Tuesday, April 11, 2006

LA Phil all-Steve Reich concert

Minimalism Jukebox
Steve Reich

The all Steve Reich concert at Disney Hall featured Synergy Vocals singing Tehillim with members of the LA Phil on strings, winds, percussion. Who are Synergy Vocals I wondered? They have a web site and hail from the UK from what I can tell. From the looks of it, they have a pretty heady endorsement from Steve Reich too. So I was all the more surprised when I heard their unstable, sometimes sloppy, and sloooow rendition of Tehillim with the LA Phil. More on that later.
I love “Tehillim”. It is a masterpiece. There just doesn’t seem to be one false step in it. I feel the same about his “Sextet” and “Music for 18 Musicians”. “Tehillim” is very hard to perform, particularly for the singers and I would venture to say, the maraca player. And it’s worth every ounce of effort. I have conducted a performance of it myself a few years back. Confession: in every rehearsal and even in the performance, I would zone out at some place in the score – never the same place twice – because of its sheer beauty. Of course when it happened a sudden thought would jolt me out of it: “danger, where am I?” Now I don’t mean to sound cavalier about this because it is a serious matter when it happens, particularly when you have performers watching you with that look in their eye that says “you’d better cue me or …” – and especially if this performer is one of the sopranos who happens to be your wife (yes, this did happen!). Fortunately during the performance, it didn’t derail because my friend for life who was playing clarinet came in when he was supposed to and all was set right! Thank you forever, J.
No amount of score preparation and practice could prepare me for the fact that this would happen at least once in every performance or reading but never predictably in the same place. Since then, I have heard the piece performed a couple of times and have spoken to the conductors. They related the same story to me – that they too had zoned out. So we commiserated.
But this conductor, Stefan Asbury – also hailing from the UK - who led the Reich concert had no such propensity for zoning out. He was impressive though he gave a rather slow and relaxed rendition of the score, perhaps too sluggish in the end. Still, he embodied the score, giving cues and shaping phrases while keeping the continuously shifting metrical patterns clear. I know – this is the job of any good conductor, but this piece presents special challenges. There simply isn’t any place in the score where your concentration can let up for a nanosecond. And things move quickly most of the time though in Asbury’s performance things moved much less urgently.
The Synergy Vocals singers were surprisingly unstable at the outset. There were a few tuning issues here and also elsewhere in the performance. They weren’t at all helped, in fact terribly harmed, by the abysmal sound reinforcement. Who in the world does the sound at Disney Hall? They should seriously consider getting another sound engineer in there or at least hiring a consultant to work with the sound engineer. The score calls for amplification, but the balances were terrible. The second soprano who opens the piece was way over-amplified while the first soprano was barely audible.

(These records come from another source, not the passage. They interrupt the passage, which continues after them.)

/-- The two bits SOURCE mode forces to 1 in FRAME (R142, R143). -/
theorem frameRegister_source :
    frameRegister (frameBits c .source) = frameRegister (frameBits c .frame) ||| 0x801#12 := by
  apply BitVec.eq_of_getLsbD_eq
  intro i hi
  obtain ⟨k, rfl⟩ : ∃ k : Fin 12, i = 11 - k.val :=
    ⟨⟨11 - i, by omega⟩, (Nat.sub_sub_self (by omega)).symm⟩
  rw [BitVec.getLsbD_or, frameRegister_getLsbD, frameRegister_getLsbD, frameBits_get,
    frameBits_get]
  fin_cases k <;> simp

end

/-- The command sent in SOURCE mode is the given one exactly when it has what is forced (R151). -/
theorem sent_source_eq_iff (c : Command) :
    c.sent .source = c ↔ 32 ≤ c.id.toNat ∧ c.on = true := by
  have htop : ∀ x : BitVec 6, x ||| 32#6 = x ↔ 32 ≤ x.toNat := by decide
  obtain ⟨id, unit, on⟩ := c
  simp only [Command.sent, Command.mk.injEq, htop, true_and, eq_comm (a := true)]

section
variable (s : State)

/-- DECODE of the train of an accepted ENCODE, in any state that holds it and has its timing unit:
it returns the command that was sent, and the same Bit Frame (R150, R151). -/
theorem exec_decode_of_encoded {r : State} (hpt : r.pt = s.encoded.pt)
    (hunit : r.cfg.getLsbD 0 = s.cfg.getLsbD 0) :
    exec .decode r = .next { r with
      status := 8#4, outCmd := s.inputCommand.sent s.mode, frame := s.encoded.frame } := by
  have hbits : trainBits r.timingUnit r.pt = s.inputFrame := by
    rw [hpt, timingUnit_eq_of_unitSel_eq hunit, State.encoded_pt, trainBits_train]
  have hcmd : commandOfFrame s.inputFrame = s.inputCommand.sent s.mode := by
    rw [State.inputFrame, frameBits_eq_layoutBits_sent, commandOfFrame_layoutBits]
  rw [exec, execDecode_eq, hbits, hcmd, State.encoded_frame]

/-- FRAME after an accepted ENCODE, position by position (R141 to R143). -/
theorem encoded_frame_getLsbD (k : Fin 12) :
    s.encoded.frame.getLsbD (11 - k.val) =
      if s.mode = .source ∧ (k.val = 0 ∨ k.val = 11) then true
      else if k.val < 6 then s.inId.getLsbD (5 - k.val)
      else if k.val < 10 then s.inUnit.getLsbD (3 - (k.val - 6))
      else if k.val = 10 then false
      else !s.inFlags.getLsbD 3 := by
  have hid : s.inputCommand.id.getLsbD (5 - k.val) = s.inId.getLsbD (5 - k.val) := by
    rw [State.inputCommand, BitVec.getLsbD_extractLsb', decide_eq_true (by omega), Nat.zero_add,
      Bool.true_and]
  have hunit : s.inputCommand.unit.getLsbD (3 - (k.val - 6)) =
      s.inUnit.getLsbD (3 - (k.val - 6)) := by
    rw [State.inputCommand, BitVec.getLsbD_extractLsb', decide_eq_true (by omega), Nat.zero_add,
      Bool.true_and]
  rw [State.encoded_frame, frameRegister_getLsbD, State.inputFrame, frameBits_get, hid, hunit]
  simp only [Fin.ext_iff]
  rfl

/-- The reserved position is 0 in both modes. -/
theorem encoded_frame_reserved : s.encoded.frame.getLsbD 1 = false :=
  (encoded_frame_getLsbD s 10).trans (by simp)

end

end Sys2Proof.Machine
end

section
/-! The source's procedure writes a group at a time (42_encoder.md R147). -/

namespace Sys2Proof.Machine

section
variable (u : Nat)

/-- The buffer's twelve groups are the patterns of these bits. -/
def CarriesBits (p : Vector Word 50) (f : Fin 12 → Bool) : Prop :=
  ∀ g j, p[groupSlot g j] = slotWord (pattern u (f g))[j]
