-- ==== Sys2Proof/Machine/Lookup.lean ====
section
/-! DEFINITION. LOOKUP and LOOKUP_BATCH (40_commands_common.md R140, 44_batch.md R252). -/

namespace Sys2Proof.Machine

/-- LOOKUP (40_commands_common.md R140). -/
def execLookup (s : State) : Host.Outcome State Fault Refusal :=
  match s.table.life with
  | .closed => .next ((s.withResult sentinel).raise .errClosed)
  | .opened => .next (s.withResult (s.table.layoutLookup s.keyAddress)).complete

/-- `BOUT` after the first `n` turns of the batch loop (44_batch.md R252). -/
def State.batchOut (s : State) : Nat → Memory
  | 0 => s.bout
  | n + 1 => (s.batchOut n).write n (s.table.layoutLookup (s.binAddress n))

/-- LOOKUP_BATCH (44_batch.md R252). -/
def execLookupBatch (count : Nat) (s : State) : Host.Outcome State Fault Refusal :=
  match s.table.life with
  | .closed => .next (s.raise .errClosed)
  | .opened =>
    if s.params.batchMax < count then .next (s.raise .errBatchRange)
    else .next (State.complete { s with bout := s.batchOut count })

end Sys2Proof.Machine
end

In fact at the opening of the piece it seemed like the sound engineer was still dialing in folks and didn’t have a clue as to balances. It didn’t sound like the strings and winds were amplified at all. So not only were the balances terrible among the vocal quartet, they were non-existent among the vocalists and instrumentalists. And I spoke with a friend after the concert who sat behind the orchestra and he said the same thing about the balances. Apparently it wasn’t a function of where I was sitting in the hall – the balcony in the center.
The problem is that the terrible sound engineering made the piece very difficult to discern. You could barely hear the strings and winds when they played alone. And the quality of the singing was not at a musical level one would expect of the LA Philharmonic with the possible exception of the duet between soprano 2 and 4 in Part III. At the climax in Part IV the high soprano was out of gas and catastrophically missed her highest note in the piece. This was a disappointing performance compounded by the really poor sound design work.
At the beginning, before the concert, the general manager of the LA Phil came out on stage and told us that the concert was being recorded directly for Apple iTunes store downloading – the first collaboration of its kind between any orchestra and Apple. This is cool. The audience was very cooperative, holding its applause and listening raptly. There wasn’t the kind of jump out of your skin enthusiasm as there had been for the Riley “In C” performance a few days earlier, probably because we were told to behave, but it was a respectful and supportive crowd. The problem is - who would want to download this performance with the disabling sound problems? On second thought, I’d be curious about that download. Maybe the LA Phil post-produced and pitch corrected and balanced it. There’s no way I could imagine the LA Phil would want to release this performance for the iTunes store without some serious post-production work.
Update – I went to the Apple iTunes store and there it is. You can link to it from the la phil website too.
I listened to a few of the excerpts from “Tehillim” and this is a very different mix than I heard live. But the tuning issues and sluggishness are still there. I wouldn’t recommend it.

3 Comments:

Anonymous Anonymous said...

I recommend you contact the offices of the LA Philharmonic at(213) 972-7300, and try to get in touch with Fred Vogler. If he and the organization he's a part of are interested in fine-tuning the quality of their presentations to the highest degree possible, then your comments should be welcomed and even solicited.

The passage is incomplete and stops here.